Respondent sought to recover from petitioners on the basis of negligence
or strict liability (not recognized by Scottish law), and admitted that the
action was filed in the United States because its laws regarding liability,
capacity to sue, and damages are more favorable to respondent's position than
those of Scotland.
On petitioners' motion, the action was removed to a Federal District
Court in California and was then transferred to the United States District
Court for the Middle District of Pennsylvania, pursuant to 28 U.S.C. § 1404(a).

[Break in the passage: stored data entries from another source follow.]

/-- Settles O18: each way a step has with the key material, against what the clause says became of PKV or the registers. -/
theorem pkvChangesOnlyAsStated : Obligations.PkvChangesOnlyAsStated := by
  intro s t h
  have hcases := step_keyMaterial h
  rw [show encode .keygen = 0x00000023#32 by decide, show encode .keyload = 0x00000024#32 by decide] at hcases
  refine ⟨fun hs ht => ?_, fun hs ht => ?_, fun hne => ?_⟩
  · obtain ⟨hpkv, -⟩ | ⟨-, hpkv⟩ | ⟨hw, -⟩ := hcases
    · simp [hs, ht] at hpkv
    · simp [ht] at hpkv
    · exact hw
  · obtain ⟨hpkv, -⟩ | ⟨hr, -⟩ | ⟨-, hpkv⟩ := hcases
    · simp [hs, ht] at hpkv
    · exact hr
    · simp [ht] at hpkv
  · obtain ⟨-, heq⟩ | ⟨hr, -⟩ | ⟨hw, -⟩ := hcases
    · exact absurd heq hne
    · exact .inl hr
    · exact .inr hw

/-- Settles O5: both forms place an issued word at the head of the host's list. -/
theorem stepRunsDecodedCommand : Obligations.StepRunsDecodedCommand := by
  refine ⟨fun s v i rest hp hd => step_of_issue hp hd, fun s w i hd => ?_⟩
  have hok : decode (BitVec.ofNat 32 (w % 2 ^ 32)) = .ok i := by
    unfold decodeTableWord at hd
    split at hd
    next j hj => cases hd; exact hj
    next => cases hd
  exact step_of_issue (s := s.withFetchWord 32 w) rfl hok

/-- Settles O10, by the reset values and the registers at the two offsets. -/
theorem resetLeavesSpecifiedValues : Obligations.ResetLeavesSpecifiedValues :=
  ⟨rfl, rfl, rfl, rfl, rfl, busRead_offset State.reset .id, busRead_offset State.reset .status⟩

/-- Settles O12: an empty list is the idle case of a step. -/
theorem idleHostChangesNothing : Obligations.IdleHostChangesNothing := by
  intro s hp
  simp only [step, takeEvent, hp]

/-- Settles O16: the first reset is the reset of number 0. -/
theorem resetMeetsMachineInvariant : Obligations.ResetMeetsMachineInvariant := inv_afterReset 0 0 [] []

end Sys2Proof.Machine
end

section
/-! PROOFS. Byte lanes, STATUS and the register map in the form of R58's case tables (spec/20_memory.md R52, R53, R58). -/

namespace Sys2Proof.Machine
open Sys2Proof Sys2Proof.Spec

/-- R58 puts four bytes together with shifts, the model with concatenation: bit j of either is bit j % 8 of byte j / 8. -/
theorem le32_eq_wordOfLanes (f : Nat → Byte) (i : Nat) :
    le32 f i = wordOfLanes (f i) (f (i + 1)) (f (i + 2)) (f (i + 3)) := by
  apply BitVec.eq_of_getLsbD_eq
  intro j hj
  simp only [le32, wordOfLanes, BitVec.getLsbD_or, BitVec.getLsbD_shiftLeft, BitVec.getLsbD_setWidth, BitVec.getLsbD_append]
  grind

theorem byteAt_of_lt (x : Block) {i : Nat} (h : i < 16) : byteAt x i = x[i] := by
  simp [byteAt, h]

theorem quadByteAt_of_lt (x : Quad) {j : Nat} (h : j < 4) : quadByteAt x j = x[j] := by
  simp [quadByteAt, h]

theorem le32_byteAt (x : Block) (k : Fin 4) : le32 (byteAt x) (4 * k.val) = blockWord x k := by
  rw [le32_eq_wordOfLanes, byteAt_of_lt, byteAt_of_lt, byteAt_of_lt, byteAt_of_lt, blockWord]

theorem le32_quadByteAt (x : Quad) : le32 (quadByteAt x) 0 = quadWord x := by
  rw [le32_eq_wordOfLanes, quadByteAt_of_lt, quadByteAt_of_lt, quadByteAt_of_lt, quadByteAt_of_lt, quadWord]

/-- Bytes 4k to 4k + 3 are those whose index has the quotient k. -/
theorem putWord_eq_setBlockWord (x : Block) (k : Fin 4) (v : Word32) : putWord x (4 * k.val) v = setBlockWord x k v := by
  refine Vector.ext fun i hi => ?_
  have hrange : (4 * k.val ≤ i ∧ i < 4 * k.val + 4) ↔ i / 4 = k.val := by omega
  rw [getElem_setBlockWord]
  simp only [putWord, Vector.getElem_ofFn, hrange]
  split
  next hk => rw [laneOf, show i - 4 * k.val = i % 4 by omega]
  next => rfl

/-- R58 shifts ERR, PKV and KV to the bits where the model's concatenation has them (R23). -/
theorem busReadTable_status (s : State) : busReadTable s 0x004 = s.status := by
  have hbits : ∀ (err : BitVec 4) (pkv kv : Bool),
      (err.setWidth 32 <<< 4) ||| (if pkv then 2#32 else 0#32) ||| (if kv then 1#32 else 0#32) =
        0#24 ++ err ++ 0#2 ++ BitVec.ofBool pkv ++ BitVec.ofBool kv := by decide
  exact hbits s.err s.pkv s.kv

theorem schedWord_of_fin (w : Schedule) (i : Fin 44) : schedWord w i.val = w[i] := by
  simp [schedWord]

/-- At a named register's offset the read table gives what the register reads as. -/
theorem busReadTable_offset (s : State) (r : Reg) : busReadTable s r.offset = s.readReg r := by
  cases r with
  | id | cmd | ra | rb | rm | rr | plo | phi | p | q | n | t | e | d => rfl
  | status => exact busReadTable_status s
  | key k =>
    change busReadTable s (0x010 + 4 * k.val) = blockWord s.key k
    simp (disch := omega) only [busReadTable, if_neg, if_pos, Nat.add_sub_cancel_left, le32_byteAt]
  | blk k =>
    change busReadTable s (0x020 + 4 * k.val) = blockWord s.blk k
    simp (disch := omega) only [busReadTable, if_neg, if_pos, Nat.add_sub_cancel_left, le32_byteAt]
  | w i =>
    change busReadTable s (0x100 + 4 * i.val) = quadWord s.w[i]
    simp (disch := omega) only [busReadTable, if_neg, if_pos, Nat.add_sub_cancel_left, Nat.mul_div_cancel_left,
      schedWord_of_fin, le32_quadByteAt]

/-- At a named register's offset the write table makes the register's write; for CMD, as for a read-only register, none. -/
theorem busWriteTable_offset (s : State) (r : Reg) (v : Word32) : busWriteTable s r.offset v = s.writeReg r v := by
  cases r with
  | id | status | cmd | ra | rb | rm | rr | plo | phi | p | q | n | t | e | d => rfl
  | key k =>
    change busWriteTable s (0x010 + 4 * k.val) v = { s with key := setBlockWord s.key k v, kv := false }
    simp (disch := omega) only [busWriteTable, if_pos, Nat.add_sub_cancel_left, putWord_eq_setBlockWord]
  | blk k =>
    change busWriteTable s (0x020 + 4 * k.val) v = { s with blk := setBlockWord s.blk k v }
    simp (disch := omega) only [busWriteTable, if_neg, if_pos, Nat.add_sub_cancel_left, putWord_eq_setBlockWord]
  | w i =>
    change busWriteTable s (0x100 + 4 * i.val) v = s
    simp (disch := omega) only [busWriteTable, if_neg]

/-- The reserved rows of the register map (R52): what lies between the named registers. -/
theorem reserved_of_regAt_none {off : Nat} (h : regAt off = none) (ha : off % 4 = 0) :
    off = 0x00C ∨ (0x030 ≤ off ∧ off ≤ 0x03C) ∨ (0x058 ≤ off ∧ off ≤ 0x05C) ∨ (0x078 ≤ off ∧ off ≤ 0x0FC) ∨
      0x1B0 ≤ off := by
  unfold regAt at h
  split at h
  case h_24 =>
    split at h
    next => cases h
    next hw =>
      simp only [imp_false] at *
      omega
  all_goals cases h

theorem busReadTable_reserved (s : State) {off : Nat} (h : regAt off = none) (ha : off % 4 = 0) :
    busReadTable s off = 0 := by
  have hres := reserved_of_regAt_none h ha
  simp (disch := omega) only [busReadTable, if_neg]
  rfl

theorem busWriteTable_reserved (s : State) (v : Word32) {off : Nat} (h : regAt off = none) (ha : off % 4 = 0) :
    busWriteTable s off v = s := by
  have hres := reserved_of_regAt_none h ha
  simp (disch := omega) only [busWriteTable, if_neg]

/-- A reserved offset reads as zero and ignores writes (R55). -/
theorem busRead_reserved (s : State) {off : Nat} (h : regAt off = none) : busRead s off = 0 := by
  simp only [busRead, h]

The District Court granted petitioners' motion to dismiss the action on the
ground of forum non conveniens. Relying on the test set forth in Gulf
Oil Corp. v. Gilbert, 330 U. S. 501, and analyzing the "private interest
factors" affecting the litigants' convenience and the "public interest
factors" affecting the forum's convenience, as set forth in Gilbert, the
District Court concluded that Scotland was the appropriate forum. However, the
Court of Appeals reversed, holding that the District Court had abused its
discretion in conducting the Gilbert analysis and that, in any event, dismissal
is automatically barred where the law of the alternative forum is less
favorable to the plaintiff than the law of the forum chosen by the plaintiff.
ISSUE:
Whether or not the possibility of an unfavorable change of the law in
plaintiff’s home forum bar dismissal under forum non convenient
RULING:
The possibility of an unfavorable change in the law in Scotland should
not, by itself, bar dismissal. The court held that plaintiffs may not defeat a
motion to dismiss on the ground of forum non conveniens merely by
showing that the substantive law that would be applied in the alternative forum
is less favorable to the plaintiffs than that of the chosen forum, since the
possibility of a change in substantive law should ordinarily not be given
conclusive or even substantial weight in the forum non conveniens inquiry.
In this case the proper forum was Scotland given that fewer evidentiary problems would be posed if the trial were held in Scotland; the inability to implead potential third party defendants clearly supported holding the trial in Scotland; and public interest favored trial in Scotland, the accident having occurred in its air space, all the decedents being Scottish, and apart from the manufacturers, all potential plaintiffs and defendants being either Scottish or English.